Un progetto di legge del Governo, attualmente all’esame della Camera, se trasformato in legge, promette di incidere anche sulla normativa cui sono soggette le porte antincendio interne. Le riflessioni dell’ing. Gianrico Delfino di Acmi, esperto di chiusure antincendio: “Bene sveltire le pratiche amministrative ma sempre nel rispetto delle prove di laboratorio e dei conseguenti attestati”.
Verso la semplificazione delle procedure per l’immissione sul mercato delle porte tagliafuoco interne? Lo si spera. Ma non è solo una vacua speranza ma una ragionevole possibilità se andrà in porto un disegno di legge depositato in Parlamento dal Governo. Prima firmataria, la premier Meloni seguita da sei ministri. Ne abbiamo dato qui.
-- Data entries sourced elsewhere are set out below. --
/-! ### SEED (V1) -/

theorem test_seed_mt32 : (fillWord (P := Params.mt32) 1#32 3).toNat = 0xB9523B81 ∧
    (fillWord (P := Params.mt32) 0xFFFFFFFF#32 1).toNat = 0x4FE1DA6D := by decide
theorem test_seed_mt64 : (fillWord (P := Params.mt64) 5489#64 3).toNat = 0xD139B6BBED337F3F ∧
    (fillWord (P := Params.mt64) 0xFFFFFFFFFFFFFFFF#64 1).toNat = 0x9EB82F4ACDAA034D := by decide

/-! ### TWIST (R83, V2) -/

theorem test_twist_mt32 :
    (twistMix (P := Params.mt32) 0x00000001#32 0x6C078966#32 0xAAB7BE29#32).toNat = 0x9CB47A9A ∧
    (twistMix (P := Params.mt32) 0x804DFC5F#32 0x7D5D5695#32 0x9CB47A9A#32).toNat = 0x7B12610F := by decide
theorem test_twist_mt64 :
    (twistMix (P := Params.mt64) 1#64 0x5851F42D4C957F2E#64 0x3F973A2A8491C91D#64).toNat = 0x3F973A2AA2DB768A ∧
    (twistMix (P := Params.mt64) 0x5851F42D4C957F2E#64 0x190380FC9ABAAC45#64 0x8907BFE54A46BDB6#64).toNat =
      0x102D2AA96E7DF27D := by decide

/-- MT32 with an array of three words and `M = 2`. -/
def threeWords : Params :=
  { Params.mt32 with
    N := 3, M := 2, indexBits := 2
    M_pos := by decide, M_lt := by decide, N_fits := by decide
    W_ge := by decide, R_lt := by decide, U_lt := by decide, S_lt := by decide, T_lt := by decide
    L_lt := by decide }

/-- By hand from R76, R77: iterations 1 and 2 read words this same TWIST has written. -/
theorem test_twist_inPlace :
    (twistWords (P := threeWords) #v[0x80000001#32, 0x00000007#32, 0xC0000004#32]).toList.map BitVec.toNat =
      [0x1908B0D8, 0x3908B0DA, 0x758CE8B6] := by decide +kernel

/-! ### EXTRACT (R93, V3, V4, V9) -/

theorem test_temper : (temper (P := Params.mt32) 0x9CB47A9A#32).toNat = 0x6AC1F425 ∧
    (temper (P := Params.mt64) 0x102D2AA96E7DF27D#64).toNat = 0x22EB92502318FA4E := by decide
theorem test_extract_mt32 :
    outcome (.extract .mt32 0#32 0#32) (streamState 3) = ([⟨.ok, some 0xEEBC1448#32⟩], 4) := by decide +kernel
theorem test_extract_mt64 :
    outcome (.extract .mt64 0#64 0#64) (streamState 2) = ([⟨.ok, some 0x7382D1E77AE6459A#64⟩], 3) := by
  decide +kernel
/-- By hand from R86: the cursor at `N`, a TWIST, then the tempered new word 0. -/
theorem test_extract_twists :
    let g := extract (P := threeWords)
      ⟨#v[0x80000001#32, 0x00000007#32, 0xC0000004#32], 3, true, none, [], 1, 3, 0⟩
    g.1.toNat = 0x77C5CA3F ∧ g.2.index.toNat = 1 ∧ g.2.twists = 2 ∧ g.2.extracts = 4 := by decide +kernel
Semplificare l’amministrazione
Il titolo del progetto di legge dice tutto: “Delega per la semplificazione dei procedimenti amministrativi e misure in materia farmaceutica e sanitaria e di autorizzazioni di polizia”. Secondo la proposta di legge, il Governo entro il 31 agosto 2024 dovrà adottare un decreto che semplifica i procedimenti autorizzativi per l’immissione sul mercato dei prodotti antincendio “esclusi dall’ambito della marcatura CE, favorendo l’autocertificazione e l’asseverazione delle caratteristiche tecniche di sicurezza”. Qui scarichi il disegno di legge.
E le porte antincendio?
Leggendo il progetto di legge il primo pensiero è andato al settore delle porte tagliafuoco interne che per anni ha atteso inutilmente la marcatura CE. In merito al disegno di legge abbiamo chiesto una riflessione all’ ing. Gianrico Delfino, esperto di serramenti e coordinatore sezione Antincendio di ACMI, associazione nazionale chiusure tecniche. L’esperto così risponde:
Personalmente vedo favorevolmente l’eliminazione della necessità di omologazione ministeriale delle porte antincendio in quanto si elimina un passaggio documentale e si sveltisce quindi la messa in commercio dei prodotti. L’importante è che comunque sia obbligatorio accompagnare la certificazione dei requisiti rilasciata dal fabbricante della porta con il certificato del laboratorio che confermi quanto sostenuto dal fabbricante stesso.
Il certificato del laboratorio sarà o un certificato di prova o un certificato di applicazione estesa. Il laboratorio dovrà avere le caratteristiche già menzionate nel DM 21 giugno 2004, cioè laboratorio italiano autorizzato ai sensi del decreto del Ministero dell’interno 26 marzo 1985, ovvero altro laboratorio, riconosciuto in uno dei Paesi dell’Unione europea o dei Paesi contraenti l’accordo SEE (Islanda, Norvegia e Liechtenstein).